MATERIAL SHOWN: Begin

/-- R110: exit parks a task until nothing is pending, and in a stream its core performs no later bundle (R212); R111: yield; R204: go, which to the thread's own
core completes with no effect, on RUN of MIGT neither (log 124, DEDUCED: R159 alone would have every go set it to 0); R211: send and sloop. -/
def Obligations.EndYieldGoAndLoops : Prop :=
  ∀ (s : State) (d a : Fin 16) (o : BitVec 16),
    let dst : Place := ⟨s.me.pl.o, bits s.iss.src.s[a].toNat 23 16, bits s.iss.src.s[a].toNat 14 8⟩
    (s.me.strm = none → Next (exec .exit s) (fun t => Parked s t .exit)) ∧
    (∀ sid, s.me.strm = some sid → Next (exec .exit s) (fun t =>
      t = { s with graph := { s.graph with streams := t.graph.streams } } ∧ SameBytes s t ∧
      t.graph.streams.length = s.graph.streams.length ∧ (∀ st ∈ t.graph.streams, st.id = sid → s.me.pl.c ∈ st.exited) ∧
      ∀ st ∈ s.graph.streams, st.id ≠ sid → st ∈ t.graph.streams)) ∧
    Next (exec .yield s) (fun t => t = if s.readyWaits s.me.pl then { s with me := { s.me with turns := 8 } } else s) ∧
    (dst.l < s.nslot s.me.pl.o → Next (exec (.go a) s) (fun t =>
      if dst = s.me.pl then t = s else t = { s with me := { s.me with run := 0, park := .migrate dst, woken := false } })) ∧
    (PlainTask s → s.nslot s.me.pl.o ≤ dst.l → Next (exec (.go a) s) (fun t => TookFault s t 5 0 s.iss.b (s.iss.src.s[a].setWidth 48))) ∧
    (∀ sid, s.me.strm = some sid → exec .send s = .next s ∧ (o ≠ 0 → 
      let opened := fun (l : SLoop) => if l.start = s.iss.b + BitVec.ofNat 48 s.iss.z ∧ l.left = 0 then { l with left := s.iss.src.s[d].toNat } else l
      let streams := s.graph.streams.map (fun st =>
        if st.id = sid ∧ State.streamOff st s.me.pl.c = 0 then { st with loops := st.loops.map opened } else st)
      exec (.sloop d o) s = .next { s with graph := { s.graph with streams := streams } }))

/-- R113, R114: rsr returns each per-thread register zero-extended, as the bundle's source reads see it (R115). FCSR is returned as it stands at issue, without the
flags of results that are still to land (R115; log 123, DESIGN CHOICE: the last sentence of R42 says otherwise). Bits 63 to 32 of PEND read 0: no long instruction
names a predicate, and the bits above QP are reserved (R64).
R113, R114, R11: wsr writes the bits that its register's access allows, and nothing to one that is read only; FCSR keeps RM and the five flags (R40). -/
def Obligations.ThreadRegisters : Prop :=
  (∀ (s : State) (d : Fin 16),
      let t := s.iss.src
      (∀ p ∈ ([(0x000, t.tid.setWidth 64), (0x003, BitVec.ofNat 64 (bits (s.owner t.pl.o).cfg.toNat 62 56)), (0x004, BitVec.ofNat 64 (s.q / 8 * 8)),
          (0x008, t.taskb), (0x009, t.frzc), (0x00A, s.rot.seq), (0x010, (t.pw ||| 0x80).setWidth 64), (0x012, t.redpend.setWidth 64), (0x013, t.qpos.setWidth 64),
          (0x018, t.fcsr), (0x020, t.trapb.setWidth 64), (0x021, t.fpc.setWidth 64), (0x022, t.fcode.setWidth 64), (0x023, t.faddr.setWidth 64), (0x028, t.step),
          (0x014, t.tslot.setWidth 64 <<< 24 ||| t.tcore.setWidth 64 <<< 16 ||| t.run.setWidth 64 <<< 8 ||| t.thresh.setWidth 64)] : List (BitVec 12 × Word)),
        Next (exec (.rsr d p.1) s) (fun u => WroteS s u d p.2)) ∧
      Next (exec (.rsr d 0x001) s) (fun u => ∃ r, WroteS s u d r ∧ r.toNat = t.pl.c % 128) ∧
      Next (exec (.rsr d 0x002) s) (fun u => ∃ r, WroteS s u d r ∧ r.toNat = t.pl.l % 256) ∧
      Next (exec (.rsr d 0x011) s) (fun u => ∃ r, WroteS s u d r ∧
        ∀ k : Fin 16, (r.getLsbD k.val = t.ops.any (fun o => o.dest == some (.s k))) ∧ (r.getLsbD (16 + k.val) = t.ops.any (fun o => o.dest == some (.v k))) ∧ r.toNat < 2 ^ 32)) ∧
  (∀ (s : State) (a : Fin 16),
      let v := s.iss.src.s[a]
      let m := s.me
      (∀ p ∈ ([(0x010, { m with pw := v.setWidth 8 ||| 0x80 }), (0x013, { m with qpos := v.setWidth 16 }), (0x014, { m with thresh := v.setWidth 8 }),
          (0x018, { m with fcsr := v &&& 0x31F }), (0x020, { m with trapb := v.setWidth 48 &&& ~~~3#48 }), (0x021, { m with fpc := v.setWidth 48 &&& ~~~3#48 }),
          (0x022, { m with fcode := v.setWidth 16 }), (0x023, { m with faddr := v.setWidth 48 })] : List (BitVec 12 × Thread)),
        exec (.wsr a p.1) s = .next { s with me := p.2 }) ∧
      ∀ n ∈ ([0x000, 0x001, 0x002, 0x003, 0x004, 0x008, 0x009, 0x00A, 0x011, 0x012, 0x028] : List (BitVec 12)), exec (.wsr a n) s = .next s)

MATERIAL SHOWN: End
MATERIAL SHOWN: Begin

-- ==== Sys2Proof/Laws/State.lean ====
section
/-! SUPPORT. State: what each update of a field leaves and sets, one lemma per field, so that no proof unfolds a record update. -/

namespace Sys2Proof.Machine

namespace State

MATERIAL SHOWN: End
MATERIAL SHOWN: Begin

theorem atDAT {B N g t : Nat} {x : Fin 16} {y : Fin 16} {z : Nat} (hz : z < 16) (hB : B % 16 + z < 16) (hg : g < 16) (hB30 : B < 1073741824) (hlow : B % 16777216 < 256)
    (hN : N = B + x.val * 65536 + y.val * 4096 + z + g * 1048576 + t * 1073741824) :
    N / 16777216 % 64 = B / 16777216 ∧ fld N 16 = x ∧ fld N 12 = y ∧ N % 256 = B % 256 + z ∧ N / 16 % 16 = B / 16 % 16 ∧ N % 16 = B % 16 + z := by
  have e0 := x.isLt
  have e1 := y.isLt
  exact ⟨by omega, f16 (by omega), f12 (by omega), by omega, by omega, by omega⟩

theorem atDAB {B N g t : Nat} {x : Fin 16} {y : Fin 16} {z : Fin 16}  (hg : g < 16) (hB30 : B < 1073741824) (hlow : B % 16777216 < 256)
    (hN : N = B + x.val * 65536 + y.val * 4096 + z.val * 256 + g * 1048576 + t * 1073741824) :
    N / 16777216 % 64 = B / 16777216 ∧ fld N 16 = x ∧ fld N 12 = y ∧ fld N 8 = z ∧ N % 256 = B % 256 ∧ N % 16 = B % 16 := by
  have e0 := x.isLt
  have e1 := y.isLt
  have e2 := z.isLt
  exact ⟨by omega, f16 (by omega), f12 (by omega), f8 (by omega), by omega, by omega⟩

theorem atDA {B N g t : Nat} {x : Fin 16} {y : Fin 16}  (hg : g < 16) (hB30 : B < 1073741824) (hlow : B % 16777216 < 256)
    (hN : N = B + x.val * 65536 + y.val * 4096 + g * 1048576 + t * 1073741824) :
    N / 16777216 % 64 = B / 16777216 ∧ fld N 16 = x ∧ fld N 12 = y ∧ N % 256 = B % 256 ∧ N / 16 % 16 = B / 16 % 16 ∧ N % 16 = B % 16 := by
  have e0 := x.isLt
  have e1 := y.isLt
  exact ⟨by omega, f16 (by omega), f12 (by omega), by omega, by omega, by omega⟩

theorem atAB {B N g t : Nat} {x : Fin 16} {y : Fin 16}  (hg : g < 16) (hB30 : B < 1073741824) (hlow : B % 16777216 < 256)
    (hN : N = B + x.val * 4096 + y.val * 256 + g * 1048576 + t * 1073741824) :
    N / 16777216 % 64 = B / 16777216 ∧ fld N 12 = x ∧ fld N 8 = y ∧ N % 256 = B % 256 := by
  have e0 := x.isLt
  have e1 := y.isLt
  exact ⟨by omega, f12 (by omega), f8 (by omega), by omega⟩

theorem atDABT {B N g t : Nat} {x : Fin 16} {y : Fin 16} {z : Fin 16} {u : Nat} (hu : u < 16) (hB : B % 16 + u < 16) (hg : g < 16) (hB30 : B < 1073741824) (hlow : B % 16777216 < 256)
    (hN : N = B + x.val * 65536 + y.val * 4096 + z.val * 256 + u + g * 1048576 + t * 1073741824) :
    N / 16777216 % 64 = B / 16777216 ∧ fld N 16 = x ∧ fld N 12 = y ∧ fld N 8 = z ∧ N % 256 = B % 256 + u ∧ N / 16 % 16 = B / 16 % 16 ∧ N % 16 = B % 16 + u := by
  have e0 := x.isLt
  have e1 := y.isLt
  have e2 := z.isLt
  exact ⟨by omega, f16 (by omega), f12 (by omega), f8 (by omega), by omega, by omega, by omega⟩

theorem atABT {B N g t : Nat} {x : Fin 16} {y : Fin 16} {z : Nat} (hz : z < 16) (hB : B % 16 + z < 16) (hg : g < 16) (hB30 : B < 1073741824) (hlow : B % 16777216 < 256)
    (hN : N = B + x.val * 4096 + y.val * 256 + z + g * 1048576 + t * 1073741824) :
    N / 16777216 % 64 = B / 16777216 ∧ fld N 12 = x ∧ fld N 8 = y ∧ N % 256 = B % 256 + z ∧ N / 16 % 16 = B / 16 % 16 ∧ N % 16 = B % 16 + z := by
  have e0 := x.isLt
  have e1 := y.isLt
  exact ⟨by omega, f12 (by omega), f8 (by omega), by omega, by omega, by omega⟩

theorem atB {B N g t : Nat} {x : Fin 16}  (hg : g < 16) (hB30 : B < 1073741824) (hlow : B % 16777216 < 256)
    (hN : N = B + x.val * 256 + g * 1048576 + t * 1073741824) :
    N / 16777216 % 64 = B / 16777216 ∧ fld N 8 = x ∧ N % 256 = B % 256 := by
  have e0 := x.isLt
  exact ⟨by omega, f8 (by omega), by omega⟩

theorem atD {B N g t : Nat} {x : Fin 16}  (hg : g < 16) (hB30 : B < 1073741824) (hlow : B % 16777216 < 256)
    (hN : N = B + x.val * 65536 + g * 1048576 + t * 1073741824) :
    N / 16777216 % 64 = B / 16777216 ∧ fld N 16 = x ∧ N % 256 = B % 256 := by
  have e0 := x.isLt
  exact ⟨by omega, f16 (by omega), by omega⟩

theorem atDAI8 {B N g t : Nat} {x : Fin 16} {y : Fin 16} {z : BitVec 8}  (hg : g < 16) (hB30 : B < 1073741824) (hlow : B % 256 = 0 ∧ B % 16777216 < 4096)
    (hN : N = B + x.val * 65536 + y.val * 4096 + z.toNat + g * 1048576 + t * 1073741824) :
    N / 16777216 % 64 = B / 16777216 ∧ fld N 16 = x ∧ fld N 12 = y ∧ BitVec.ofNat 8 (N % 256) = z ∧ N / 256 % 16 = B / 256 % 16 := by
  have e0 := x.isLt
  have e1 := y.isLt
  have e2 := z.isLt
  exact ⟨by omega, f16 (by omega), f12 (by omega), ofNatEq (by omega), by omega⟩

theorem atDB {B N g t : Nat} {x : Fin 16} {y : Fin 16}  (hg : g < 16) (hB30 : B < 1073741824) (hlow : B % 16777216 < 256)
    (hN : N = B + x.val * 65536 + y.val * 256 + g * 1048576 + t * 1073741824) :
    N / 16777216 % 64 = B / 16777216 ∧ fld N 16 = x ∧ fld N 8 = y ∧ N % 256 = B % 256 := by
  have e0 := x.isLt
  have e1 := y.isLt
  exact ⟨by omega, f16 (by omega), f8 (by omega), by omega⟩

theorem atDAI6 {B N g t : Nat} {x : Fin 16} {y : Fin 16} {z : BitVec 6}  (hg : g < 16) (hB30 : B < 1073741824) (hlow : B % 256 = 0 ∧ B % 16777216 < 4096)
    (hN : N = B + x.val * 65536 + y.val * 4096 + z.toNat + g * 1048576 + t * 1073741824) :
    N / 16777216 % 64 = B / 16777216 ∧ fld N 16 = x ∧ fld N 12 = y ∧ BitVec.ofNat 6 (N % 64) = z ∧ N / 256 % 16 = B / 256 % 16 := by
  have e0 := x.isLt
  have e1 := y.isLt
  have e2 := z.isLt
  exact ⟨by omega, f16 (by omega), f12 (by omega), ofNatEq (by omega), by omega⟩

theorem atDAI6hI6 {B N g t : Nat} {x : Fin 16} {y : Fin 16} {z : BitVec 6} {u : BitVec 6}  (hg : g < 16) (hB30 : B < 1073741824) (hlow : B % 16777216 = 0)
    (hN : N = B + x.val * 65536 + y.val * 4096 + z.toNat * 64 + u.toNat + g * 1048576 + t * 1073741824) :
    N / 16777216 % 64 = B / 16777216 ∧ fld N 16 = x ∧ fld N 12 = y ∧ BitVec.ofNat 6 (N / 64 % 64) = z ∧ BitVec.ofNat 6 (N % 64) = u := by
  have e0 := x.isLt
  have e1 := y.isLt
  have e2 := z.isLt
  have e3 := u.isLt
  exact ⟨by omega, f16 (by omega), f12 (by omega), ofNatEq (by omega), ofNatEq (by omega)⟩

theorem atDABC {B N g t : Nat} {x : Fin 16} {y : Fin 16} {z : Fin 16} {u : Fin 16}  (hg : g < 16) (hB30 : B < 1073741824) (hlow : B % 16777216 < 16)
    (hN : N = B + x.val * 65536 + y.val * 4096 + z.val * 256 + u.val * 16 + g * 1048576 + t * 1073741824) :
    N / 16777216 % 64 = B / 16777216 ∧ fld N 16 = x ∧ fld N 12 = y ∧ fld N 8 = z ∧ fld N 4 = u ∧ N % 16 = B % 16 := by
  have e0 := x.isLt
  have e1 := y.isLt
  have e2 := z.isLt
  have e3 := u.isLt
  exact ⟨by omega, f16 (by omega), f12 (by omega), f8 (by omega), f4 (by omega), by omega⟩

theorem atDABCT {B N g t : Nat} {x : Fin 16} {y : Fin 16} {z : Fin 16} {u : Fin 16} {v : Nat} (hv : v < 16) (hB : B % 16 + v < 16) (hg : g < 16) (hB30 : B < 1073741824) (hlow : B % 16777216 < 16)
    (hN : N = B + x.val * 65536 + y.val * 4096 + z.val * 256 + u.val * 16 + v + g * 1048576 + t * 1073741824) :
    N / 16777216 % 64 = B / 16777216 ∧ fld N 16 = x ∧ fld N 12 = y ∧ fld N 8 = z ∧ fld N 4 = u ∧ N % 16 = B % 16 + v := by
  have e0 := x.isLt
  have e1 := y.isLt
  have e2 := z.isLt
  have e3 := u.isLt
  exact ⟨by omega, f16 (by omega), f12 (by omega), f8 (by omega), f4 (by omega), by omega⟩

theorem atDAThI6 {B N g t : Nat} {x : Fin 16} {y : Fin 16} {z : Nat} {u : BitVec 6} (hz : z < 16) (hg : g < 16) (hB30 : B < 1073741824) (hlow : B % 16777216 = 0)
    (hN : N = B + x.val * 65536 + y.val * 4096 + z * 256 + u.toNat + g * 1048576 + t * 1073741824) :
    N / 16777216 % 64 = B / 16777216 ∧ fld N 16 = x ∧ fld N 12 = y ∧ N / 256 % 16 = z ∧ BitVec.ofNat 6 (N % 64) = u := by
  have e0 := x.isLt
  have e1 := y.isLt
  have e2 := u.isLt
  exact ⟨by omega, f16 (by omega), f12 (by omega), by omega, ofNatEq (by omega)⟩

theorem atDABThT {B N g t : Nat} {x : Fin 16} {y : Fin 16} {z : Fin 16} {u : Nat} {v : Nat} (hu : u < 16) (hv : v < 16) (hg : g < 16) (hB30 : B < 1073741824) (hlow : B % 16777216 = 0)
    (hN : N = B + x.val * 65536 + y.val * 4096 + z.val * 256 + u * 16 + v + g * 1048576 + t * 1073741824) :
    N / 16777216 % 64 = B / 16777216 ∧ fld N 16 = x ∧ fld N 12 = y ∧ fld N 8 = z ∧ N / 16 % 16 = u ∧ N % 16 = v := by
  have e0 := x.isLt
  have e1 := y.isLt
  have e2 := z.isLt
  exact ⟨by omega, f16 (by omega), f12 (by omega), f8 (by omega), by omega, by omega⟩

MATERIAL SHOWN: End

EXERCISE DESCRIPTION: Where a line of the entries above holds the word "flags", return that line.

RESULT FOR THIS EXERCISE:
flags of results that are still to land (R115; log 123, DESIGN CHOICE: the last sentence of R42 says otherwise). Bits 63 to 32 of PEND read 0: no long instruction
R113, R114, R11: wsr writes the bits that its register's access allows, and nothing to one that is read only; FCSR keeps RM and the five flags (R40). -/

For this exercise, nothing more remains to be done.